→ Work to complete: Reproduce only the stretch of entries below that begins at the first line and ends at the line holding "def State.followOne (s".

→ Data under study:
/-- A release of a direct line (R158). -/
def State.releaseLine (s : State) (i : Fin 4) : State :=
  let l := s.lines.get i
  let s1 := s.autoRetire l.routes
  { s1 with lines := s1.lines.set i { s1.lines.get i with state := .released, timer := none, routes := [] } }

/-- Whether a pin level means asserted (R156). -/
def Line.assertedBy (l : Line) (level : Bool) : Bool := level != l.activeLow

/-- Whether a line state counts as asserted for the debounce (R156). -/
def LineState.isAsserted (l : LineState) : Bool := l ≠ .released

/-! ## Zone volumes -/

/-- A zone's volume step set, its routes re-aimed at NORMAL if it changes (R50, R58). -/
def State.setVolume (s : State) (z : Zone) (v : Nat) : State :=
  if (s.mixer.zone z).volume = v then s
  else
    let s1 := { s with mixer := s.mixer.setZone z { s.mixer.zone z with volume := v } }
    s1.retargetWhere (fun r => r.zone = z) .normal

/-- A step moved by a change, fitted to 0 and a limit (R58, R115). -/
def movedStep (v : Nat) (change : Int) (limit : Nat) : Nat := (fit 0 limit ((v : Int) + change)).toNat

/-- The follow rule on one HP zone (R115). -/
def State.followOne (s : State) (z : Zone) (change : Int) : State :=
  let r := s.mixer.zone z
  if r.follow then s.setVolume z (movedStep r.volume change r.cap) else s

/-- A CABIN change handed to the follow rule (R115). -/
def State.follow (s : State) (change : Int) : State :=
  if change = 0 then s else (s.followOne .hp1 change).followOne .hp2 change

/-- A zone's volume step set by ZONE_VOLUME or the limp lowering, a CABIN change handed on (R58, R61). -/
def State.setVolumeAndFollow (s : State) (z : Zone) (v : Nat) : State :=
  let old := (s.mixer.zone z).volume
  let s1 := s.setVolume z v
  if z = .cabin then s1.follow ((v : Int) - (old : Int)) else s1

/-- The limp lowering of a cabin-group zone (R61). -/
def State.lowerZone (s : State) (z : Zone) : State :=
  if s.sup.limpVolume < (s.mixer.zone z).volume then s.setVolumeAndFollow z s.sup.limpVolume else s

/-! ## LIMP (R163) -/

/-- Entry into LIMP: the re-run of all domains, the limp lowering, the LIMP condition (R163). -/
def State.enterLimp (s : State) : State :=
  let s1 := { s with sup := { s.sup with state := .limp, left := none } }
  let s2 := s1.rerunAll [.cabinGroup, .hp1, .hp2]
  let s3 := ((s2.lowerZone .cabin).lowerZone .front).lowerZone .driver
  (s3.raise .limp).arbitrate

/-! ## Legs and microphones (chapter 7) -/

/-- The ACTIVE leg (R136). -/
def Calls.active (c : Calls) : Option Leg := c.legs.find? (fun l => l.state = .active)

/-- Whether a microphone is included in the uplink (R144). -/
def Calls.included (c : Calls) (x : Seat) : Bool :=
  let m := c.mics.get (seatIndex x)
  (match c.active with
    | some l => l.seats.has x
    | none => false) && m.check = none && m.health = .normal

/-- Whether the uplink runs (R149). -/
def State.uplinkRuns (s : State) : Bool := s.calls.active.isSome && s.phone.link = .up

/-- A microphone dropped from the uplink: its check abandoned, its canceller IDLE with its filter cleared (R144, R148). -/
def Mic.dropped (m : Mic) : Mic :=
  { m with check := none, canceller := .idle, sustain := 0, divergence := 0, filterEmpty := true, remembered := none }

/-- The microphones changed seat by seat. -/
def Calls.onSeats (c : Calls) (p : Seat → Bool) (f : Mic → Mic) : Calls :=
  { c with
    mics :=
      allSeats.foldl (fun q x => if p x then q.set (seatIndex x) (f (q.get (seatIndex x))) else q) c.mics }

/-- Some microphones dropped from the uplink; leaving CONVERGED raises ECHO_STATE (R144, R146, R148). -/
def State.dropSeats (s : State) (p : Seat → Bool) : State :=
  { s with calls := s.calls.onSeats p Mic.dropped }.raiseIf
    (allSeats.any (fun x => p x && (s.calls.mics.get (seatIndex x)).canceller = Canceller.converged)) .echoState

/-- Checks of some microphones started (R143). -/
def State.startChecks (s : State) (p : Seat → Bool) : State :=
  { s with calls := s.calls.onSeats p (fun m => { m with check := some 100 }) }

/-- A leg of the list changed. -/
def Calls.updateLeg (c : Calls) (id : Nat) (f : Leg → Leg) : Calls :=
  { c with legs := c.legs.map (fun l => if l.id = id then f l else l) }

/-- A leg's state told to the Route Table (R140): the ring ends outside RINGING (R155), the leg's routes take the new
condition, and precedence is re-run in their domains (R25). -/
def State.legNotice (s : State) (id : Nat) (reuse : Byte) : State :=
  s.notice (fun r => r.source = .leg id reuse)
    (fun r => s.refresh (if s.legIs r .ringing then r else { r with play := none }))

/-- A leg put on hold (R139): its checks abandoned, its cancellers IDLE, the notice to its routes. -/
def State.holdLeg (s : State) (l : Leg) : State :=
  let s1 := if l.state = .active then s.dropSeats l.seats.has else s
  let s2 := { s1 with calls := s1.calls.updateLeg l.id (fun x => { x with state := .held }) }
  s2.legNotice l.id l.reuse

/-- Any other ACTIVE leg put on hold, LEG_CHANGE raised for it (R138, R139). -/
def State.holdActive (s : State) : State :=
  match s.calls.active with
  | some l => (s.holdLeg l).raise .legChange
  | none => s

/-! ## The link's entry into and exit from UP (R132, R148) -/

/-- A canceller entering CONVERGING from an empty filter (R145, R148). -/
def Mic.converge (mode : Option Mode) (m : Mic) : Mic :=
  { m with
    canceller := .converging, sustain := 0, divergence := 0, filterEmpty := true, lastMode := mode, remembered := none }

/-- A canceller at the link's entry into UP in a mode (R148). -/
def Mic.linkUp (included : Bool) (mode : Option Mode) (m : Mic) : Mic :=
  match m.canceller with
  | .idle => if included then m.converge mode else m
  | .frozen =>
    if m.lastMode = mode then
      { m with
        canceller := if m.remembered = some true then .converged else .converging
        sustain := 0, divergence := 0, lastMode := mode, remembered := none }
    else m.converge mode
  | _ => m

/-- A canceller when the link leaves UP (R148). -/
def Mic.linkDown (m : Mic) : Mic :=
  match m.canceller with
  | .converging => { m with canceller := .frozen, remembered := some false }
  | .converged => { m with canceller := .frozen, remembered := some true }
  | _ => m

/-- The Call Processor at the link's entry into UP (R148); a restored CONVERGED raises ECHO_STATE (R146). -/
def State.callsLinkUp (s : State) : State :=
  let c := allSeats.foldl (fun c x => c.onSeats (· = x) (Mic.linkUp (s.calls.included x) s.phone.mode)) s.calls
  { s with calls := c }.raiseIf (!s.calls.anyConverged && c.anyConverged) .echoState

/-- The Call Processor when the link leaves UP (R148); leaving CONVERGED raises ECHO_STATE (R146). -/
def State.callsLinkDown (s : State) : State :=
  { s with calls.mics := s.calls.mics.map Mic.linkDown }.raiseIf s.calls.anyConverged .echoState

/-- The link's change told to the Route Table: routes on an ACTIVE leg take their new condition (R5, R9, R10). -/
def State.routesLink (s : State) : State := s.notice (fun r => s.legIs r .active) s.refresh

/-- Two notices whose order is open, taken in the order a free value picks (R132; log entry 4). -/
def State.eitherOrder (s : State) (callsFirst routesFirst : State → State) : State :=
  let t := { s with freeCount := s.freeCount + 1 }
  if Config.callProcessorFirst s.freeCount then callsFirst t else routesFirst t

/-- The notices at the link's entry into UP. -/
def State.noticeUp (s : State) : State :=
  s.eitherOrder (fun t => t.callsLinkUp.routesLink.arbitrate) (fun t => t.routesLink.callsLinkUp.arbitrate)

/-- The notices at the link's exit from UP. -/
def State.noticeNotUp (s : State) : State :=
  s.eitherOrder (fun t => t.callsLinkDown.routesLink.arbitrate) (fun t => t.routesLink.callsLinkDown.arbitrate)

→ Reply:
/-- A release of a direct line (R158). -/
def State.releaseLine (s : State) (i : Fin 4) : State :=
  let l := s.lines.get i
  let s1 := s.autoRetire l.routes
  { s1 with lines := s1.lines.set i { s1.lines.get i with state := .released, timer := none, routes := [] } }

/-- Whether a pin level means asserted (R156). -/
def Line.assertedBy (l : Line) (level : Bool) : Bool := level != l.activeLow

/-- Whether a line state counts as asserted for the debounce (R156). -/
def LineState.isAsserted (l : LineState) : Bool := l ≠ .released

/-! ## Zone volumes -/

/-- A zone's volume step set, its routes re-aimed at NORMAL if it changes (R50, R58). -/
def State.setVolume (s : State) (z : Zone) (v : Nat) : State :=
  if (s.mixer.zone z).volume = v then s
  else
    let s1 := { s with mixer := s.mixer.setZone z { s.mixer.zone z with volume := v } }
    s1.retargetWhere (fun r => r.zone = z) .normal

/-- A step moved by a change, fitted to 0 and a limit (R58, R115). -/
def movedStep (v : Nat) (change : Int) (limit : Nat) : Nat := (fit 0 limit ((v : Int) + change)).toNat

/-- The follow rule on one HP zone (R115). -/
def State.followOne (s : State) (z : Zone) (change : Int) : State :=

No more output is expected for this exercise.